Justice simply stared, and slowly Nathaniel realized that he didn't blink. Of course he didn't blink. It wasn't something he could mine from a man's memories.
And then Justice looked down at his hands and frowned. "… I believe she reminds me of myself. Or of other spirits. She is not as muddled as the rest of you humans are. She has a clear sense of purpose and of honor."
Nathaniel could almost hear Anders' voice in his head, singing, does Justice have a crush?
He grit his teeth.
"Trust me, she's quite muddled, and quite human. And so is everybody else here. I don't know if she would be safe-"
"She is capable of protecting herself," Justice said, and Nathaniel thumped his head back against the chair.
"… Fine. Fine, I'll let her out if she wants it." He ran a hand over his face and tried not to think about what it would be like, to sit next to her instead of near her, to see her walking by, to… to not know where she was at all times. He took a deep breath.
Justice was right. Her help would be invaluable. Captain Garavel had left with Vanadia to the city, leaving him without a leader for his men beyond himself and Justice. She knew more about commanding armies than he could imagine.
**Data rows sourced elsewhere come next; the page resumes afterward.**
/-- The commands of the session and its queries: HELLO with a common version opens the session with its queue empty (R457, R465), QUERY
answers the summary, writes the pier map to its buffer, or answers HOST_FAULT with the status of that write (R442), or sends a PROBE (R394,
R455), whose silence ends it (R455); the packet of the notified slot whose turn it is is read with RD_S (R440) and accepted where its SEQ is
new (R446, R447), and is no new packet where it is not (R446); that the reads are answered with their command, and that no packet is
accepted while a warm reset is to come, is the model's choice (logs 7, 167). -/
def Obligations.SessionCommandsRun : Prop :=
  ∀ (s : State) (k : MailIx) (p : Packet),
    (∀ head, s.runsPacket k 0x0101 p → p.le 0 2 ≤ 1 → 1 ≤ p.le 2 2 →
      exec (.hello ⟨k, head⟩) s = .next ((s.openSession p head).finish k.val .ok 0
        (leBytes 2 1 ++ leBytes 2 1 ++ leBytes 4 (s.fld Fld.BOOT_COUNT_COUNT 0) ++ s.nonceBytes)).pumpQueue ∧
      (s.openSession p head).flag Fld.CMD_STATUS_SESSION 0 = true ∧ (s.openSession p head).evtIndex = 0 ∧
      (s.openSession p head).evtHeadRead = 0 ∧ (s.openSession p head).queue = ⟨p.le 8 8, p.le 24 8, p.le 32 8, p.le 40 4⟩) ∧
    (s.runsPacket k 0x0102 p → p.le 0 1 = 0 → Runs (.querySummary k) s (fun u => u.replied k .ok s.summary)) ∧
    (s.runsPacket k 0x0102 p → p.le 0 1 = 1 → 136 ≤ p.le 16 4 →
      let inReply (a : Nat) := s.slotBase k.val + 0x1FC0 ≤ a ∧ a < s.slotBase k.val + 0x2000
      (∀ status, status ≠ 0 → Runs (.queryPierMap k status) s (fun u => u.replied k .hostFault [] ∧
        (status = 1 → u.flag Fld.JW_ERR_HOST_POISON 0 = true))) ∧
      Runs (.queryPierMap k 0) s (fun u => u.replied k .ok (leBytes 1 s.admitted.length) ∧
        (∀ q : PierIx, ¬ inReply (p.le 8 8 + q.val) → u.byte (p.le 8 8 + q.val) = s.mapByte q) ∧
        (∀ a, (a < p.le 8 8 ∨ p.le 8 8 + 136 ≤ a) → ¬ inReply a → u.byte a = s.byte a))) ∧
    (s.runsPacket k 0x0102 p → p.le 0 1 = 2 →
      Runs (.queryProbe k) s (fun u => ∃ v : State,
        u = v.post ⟨s.headTo (p.le 4 2), .probe false false (s.nextRemote % 2 ^ 32) s.now.toNat 0 []⟩ ∧
        (s.nextRemote % 2 ^ 32, k.val, s.now) ∈ v.probes ∧ v.mem = s.mem)) ∧
    ((∃ e ∈ s.probes, e.2.1 = k.val) → (s.mailSlot k.val).running = some p →
      Runs (.probeTimeout k) s (fun u => u.replied k .timeout [] ∧ (∀ e ∈ u.probes, e.2.1 ≠ k.val))) ∧
    (∀ params : Fin 4, s.flag Fld.MAILBOX_CFG_ENABLE 0 = true → s.jwActive = true → s.tollUp = true →
      s.nextSlot = some k.val → s.warmReset = none →
      let v := s.jwRead (s.slotBase k.val) 64 true
      ((v.packetOf k.val).seq ≠ (v.mailSlot k.val).seen → v.powerState < 2 →
        exec (.packetAccept k 0 params) s = .next (v.accept k.val (v.packetOf k.val) params.val)) ∧
      ((v.packetOf k.val).seq = (v.mailSlot k.val).seen → exec (.packetAccept k 0 params) s =
        .next (v.setMail k.val { v.mailSlot k.val with shared := true, notified := false, again := false })))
If he had to hide her somewhere beyond her prison cell and only relay her words to keep order, he would do that.
"I'll get her," Nathaniel said, and pushed himself up. "I need you to check on how Wade is doing."
"Of course," Justice said, and with a sharp nod the walking corpse turned and left.
Nathaniel took a deep breath to still himself, and then he waved Varel over. "I'll be back in fifteen minutes," he said. "I need you to have somebody clean up one of the guest rooms - I need fresh sets of clothing to fit somebody of about my height. Shoes, too. And let the armory know that I'll be bringing somebody by."
Varel frowned, and for a moment Nathaniel expected an objection. But then he nodded, and Nathaniel clasped the man on the shoulder.
"And," he added, "I need the keys to the prison."